Question 25.3: Using the Half-Life Concept and the Radioactive Decay Law to......
Using the Half-Life Concept and the Radioactive Decay Law to Describe the Rate of Radioactive Decay
The phosphorus isotope ^{32}P is used in biochemical studies to determine the pathways of phosphorus atoms in living organisms. Its presence is detected through its emission of β^{−} particles. (a) What is the decay constant for ^{32}P expressed in the unit s^{−1}? (b) What is the activity of a 1.00 mg sample of ^{32}P (that is, how many atoms disintegrate per second)? (c) Approximately what mass of ^{32}P will remain in the original 1.00 mg sample after 57 days? (See Table 25.1.) (d) What will be the rate of radioactive decay after 57 days?
| TABLE 25.1 Some Representative Half-Lives | |||||
| Nuclide | Half-Life^{a} | Nuclide | Half-Life^{a} | Nuclide | Half-Life^{a} |
| ^{3}_{1}H | 12.33 a | ^{40}_{19}K | 1.26 × 10^{9} a | ^{214}_{84}Po | 1.64 × 10^{−4} s |
| ^{14}_{6}C | 5715 a | ^{80}_{35}Br | 17.6 min | ^{222}_{86}Rn | 3.823 d |
| ^{13}_{8}O | 8.7 × 10^{−3} s | ^{90}_{38}Sr | 29.1 a | ^{226}_{88}Ra | 1.599 × 10³ a |
| ^{28}_{12}Mg | 21 h | ^{131}_{53}I | 8.021 d | ^{234}_{99}Th | 24.10 d |
| ^{32}_{15}P | 14.3 d | ^{137}_{55}Cs | 30.2 a | ^{238}_{92}U | 4.47 × 10^{9} a |
| ^{35}_{16}S | 87.9 d | ||||
^{a}s, second; min, minute; h, hour; d, day; a, year.
Source: CRC Handbook of Chemistry and Physics, 92 ed., by W. M. Haynes – Editor in Chief.
Analyze
To solve these types of problems, we need to determine the decay constant, λ, of the radioactive species, which is related to the concept of half-life through equation (25.13). After determining the decay constant from the half-life of the sample, we can then use it to determine the activity for part (b).
t_{1/2} = \frac{\ln (2)}{λ} (25.13)
Solve
(a) We can determine λ from t_{1/2} with equation (25.13).
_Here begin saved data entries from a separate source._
/-- R226 to R228, R78, R79. -/
def Obligations.VectorCompareResult : Prop :=
  ∀ (s : State) (f : VF),
    ((Instr.vcmp f).wf = true → s.tile.GoodV f.a → s.tile.GoodV f.b → tyF f.type.toNat = false →
      exec (.vcmp f) s = .next ((s.vLandF f 2 f.type.toNat (vPredOf s.tile f fun i =>
        vHolds f.sub.toNat (iv f (el s.tile f.a (vw f) i)) (iv f (el s.tile f.b (vw f) i))) []).note .acted)) ∧
    ((Instr.vcmp f).wf = true → s.tile.GoodV f.a → s.tile.GoodV f.b → tyF f.type.toNat = true →
      exec (.vcmp f) s = .next ((s.vLandF f 2 f.type.toNat
        (vPredOf s.tile f fun i => (fCmp (s.tile.sreg srFPCTL).toNat f.type.toNat f.sub.toNat (el s.tile f.a (vw f) i) (el s.tile f.b (vw f) i)).1)
        ((List.range (2048 / vw f)).map fun i => if active s.tile f (vw f) i then
          (fCmp (s.tile.sreg srFPCTL).toNat f.type.toNat f.sub.toNat (el s.tile f.a (vw f) i) (el s.tile f.b (vw f) i)).2 else 0)).note .acted)) ∧
    ((Instr.vclass f).wf = true → s.tile.GoodV f.a →
      exec (.vclass f) s = .next ((s.vLand f 2 (vPredOf s.tile f fun i =>
        bit f.imm16.toNat (fClass f.type.toNat (el s.tile f.a (vw f) i)))).note .acted)) ∧
    ((Instr.vsel f).wf = true → s.tile.GoodV f.a → s.tile.GoodV f.b →
      exec (.vsel f) s = .next ((s.vLand f 2 (vWrite f (vw f) ((List.range (2048 / vw f)).map fun i =>
        some (if active s.tile f (vw f) i then el s.tile f.a (vw f) i else el s.tile f.b (vw f) i)))).note .acted)) ∧
    ((Instr.vrchk f).wf = true → ∃ v : BitVec 256, exec (.vrchk f) s = .next ((s.land (vSlotOf f) 2
        [.pred (BitVec.ofNat 5 f.d.toNat) (Reg.fresh 4 v.toNat) (BitVec.allOnes 256)]).note .acted) ∧
      ∀ i < 256, v.getLsbD i = (bit (s.tile.pred f.pred.toNat).d.toNat (8 * (i / 8)) &&
        (match f.sub.toNat with
          | 0 => ((s.tile.vreg f.a.toNat).gran (i / 8)).bad
          | 1 => ((s.tile.vreg f.a.toNat).gran (i / 8)).r.getLsbD 7
          | _ => ((s.tile.vreg f.a.toNat).gran (i / 8)).r.toNat % 128 != crc7 ((s.tile.vreg f.a.toNat).gran (i / 8)).d.toNat)))

/-- R229, R230. -/
def Obligations.VectorMoveResult : Prop :=
  ∀ (s : State) (f : VF),
    ((Instr.vmov f).wf = true → f.a.toNat < 324 → (∀ i < 2048 / vw f, active s.tile f (vw f) i = true) →
      exec (.vmov f) s = .next ((s.land (vSlotOf f) 2 [.vec f.d.toNat (s.tile.vreg f.a.toNat) (BitVec.allOnes 256)
        (some (if f.v1 then 1 else 0))]).note .acted)) ∧
    ((Instr.vmov f).wf = true → 324 ≤ f.a.toNat → s.tile.GoodV f.a →
      exec (.vmov f) s = .next (vLandsI s f (vw f) 2 fun i => el s.tile f.a (vw f) i)) ∧
    ((Instr.vmovi f).wf = true → exec (.vmovi f) s = .next (vLandsI s f (vw f) 2 fun _ =>
      if f.type = 10 then f.imm16.toNat * 2 ^ 16 else wraps f (Sys2Proof.sext 16 f.imm16.toNat))) ∧
    (∀ k, k = (if f.sub.getLsbD 0 then s.tile.sv (f.b.toNat - 328) % (2048 / vw f) else f.imm16.toNat % 512) →
      (f.sub.getLsbD 0 = true → s.tile.GoodV f.b) → s.tile.GoodV f.a →
      (active s.tile f (vw f) k = true → (Instr.vext f).wf = true → exec (.vext f) s = .next ((s.land (vSlotOf f) 2 [.scalar (BitVec.ofNat 6 (f.d.toNat - 328))
        (scalarOf (BitVec.ofInt 64 (iv f (el s.tile f.a (vw f) k))).toNat)]).note .acted)) ∧
      (active s.tile f (vw f) k = true → (Instr.vins f).wf = true → exec (.vins f) s = .next ((s.vLand f 2 (vWrite f (vw f) ((List.range (2048 / vw f)).map fun i =>
        if i = k then some (s.tile.sv (f.a.toNat - 328) % 2 ^ vw f) else none))).note .acted)) ∧
      (active s.tile f (vw f) k = false → ∀ i, (i = .vext f ∨ i = .vins f) → i.wf = true → exec i s = .next (s.note .acted)))

/-- R231 to R235. That STATUS.OFL is also set where class A is taken is the model's choice (log entry 28). -/
def Obligations.VectorConvertResult : Prop :=
  ∀ (s : State) (f : VF), s.tile.GoodV f.a →
    ((Instr.vpack f).wf = true → s.tile.GoodV f.b → exec (.vpack f) s = .next (vLandsI s f (vw f) 3 fun i =>
      satOr f.sat f.type.toNat (ival (f.type.toNat + 2)
        (if i < 2048 / vw f / 2 then el s.tile f.a (2 * vw f) i else el s.tile f.b (2 * vw f) (i - 2048 / vw f / 2))))) ∧
    ((Instr.vunpk f).wf = true → exec (.vunpk f) s = .next (vLandsI s f (vw f) 3 fun i =>
      wraps f (ival (f.type.toNat - 2) (el s.tile f.a (vw f / 2) (i + if f.sub.getLsbD 0 then 2048 / vw f else 0))))) ∧
    ((Instr.vcvt f).wf = true →
      exec (.vcvt f) s = .next (vLandsPart s f (vw f) 3 (if tyF f.type.toNat then f.type.toNat else srcT f) (cvtEl s f))) ∧
    ((Instr.vdqnt f).wf = true → s.tile.GoodV f.b → exec (.vdqnt f) s = .next (vLands s f (vw f) 3 f.type.toNat fun i =>
      deq (s.tile.sreg srFPCTL).toNat f.type.toNat f.rnd.toNat (srcT f)
        (el s.tile f.b 32 ((part f * (2048 / vw f) + i) / groupOf f))
        (el s.tile f.a (tyWidth (srcT f)) (part f * (2048 / vw f) + i)))) ∧
    ((Instr.vqnt f).wf = true → s.tile.GoodV f.b → f.sub.getLsbD 0 = false →
      exec (.vqnt f) s = .next ((vQuants s s f 0 [] 0).note .acted)) ∧
    ((Instr.vqnt f).wf = true → s.tile.GoodV f.b → f.sub.getLsbD 0 = true →
      let l := f.c.toNat - 328
      let addr := s.tile.sv l
      let cap := s.tile.sv (l + 1)
      let entries := qntEntries s f cap (s.tile.sv (l + 2))
      let plan := outlierPlan (s.tile.writeBusy s.now) (s.now + 3) (qntRows s f addr cap)
      (∀ j < 3, Clean (s.tile.scalar (l + j))) → addr % 8 = 0 → addr < 2 ^ 21 → (∀ r ∈ qntRows s f addr cap, r < 2 ^ 13) →
      (s.tile.timed = true → plan.busy = none) →
      let t := vQuants s (s.claim 2 plan) f cap [.scalar (BitVec.ofNat 6 l) (scalarOf ((addr + 8 * entries.length) % 2 ^ 64)),
        .scalar (BitVec.ofNat 6 (l + 1)) (scalarOf (cap - entries.length))] (BitVec.ofNat 64 (if cap < (outliers s f).length then 2 ^ stOFL else 0))
      exec (.vqnt f) s = .next ((if qntTraps s f cap then t else t.outlierWrites addr entries (qntRows s f addr cap)).note .acted))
The first result we get has the unit d^{−1}. We must convert this unit to h^{−1}, min^{−1}, \text{and} s^{−1}.
λ = \frac{0.693}{14.3 d} × \frac{1 d}{24 h} × \frac{1 h}{60 min} × \frac{1 min}{60 s} = 5.61 × 10^{−7} s^{−1}
(b) First, let us find the number of atoms, N, in 1.00 mg of ^{32}P.
N (^{32}P atoms) = 0.00100 g × \frac{1 mol ^{32}P}{32.0 g} × \frac{6.022 × 10^{23} ^{32}P atoms}{1 mol ^{32}P}
= 1.88 × 10^{19} ^{32}P atoms
Then, we can multiply this number by the decay constant to get the activity or decay rate.
activity = λN = 5.61 × 10^{−7} s^{−1} × 1.88 × 10^{19} atoms
= 1.05 × 10^{13} atoms s^{−1}
(c) A period of 57 days is 57/14.3 = 4.0 half-lives. As shown in Figure 25-4, the quantity of radioactive material decreases by one-half for every half-life. The quantity remaining is (\frac{1}{2})^{4} of the original quantity.
? mg ^{32}P = 1.00 mg × (\frac{1}{2})^{4} = 1.00 mg × \frac{1}{16} = 0.063 mg ^{32}P
(d) The activity is directly proportional to the number of radioactive atoms remaining (activity = λN), and the number of atoms is directly proportional to the mass of ^{32}P. When the mass of ^{32}P has dropped to one-sixteenth its original mass, the number of ^{32}P atoms also falls to one sixteenth the original number, and the rate of decay is one-sixteenth the original activity.
rate of decay = \frac{1}{16} × 1.05 × 10^{13} atoms s^{−1} = 6.56 × 10^{11} atoms s^{−1}
Assess
Phosphorus-32 isotope is an ideal radionuclide to use because of its short half-life. This time is long enough to carry out experiments, yet short enough that disposal is not a major problem. We see in this example that after 57 days, approximately 6% of the original mass of phosphorus remains.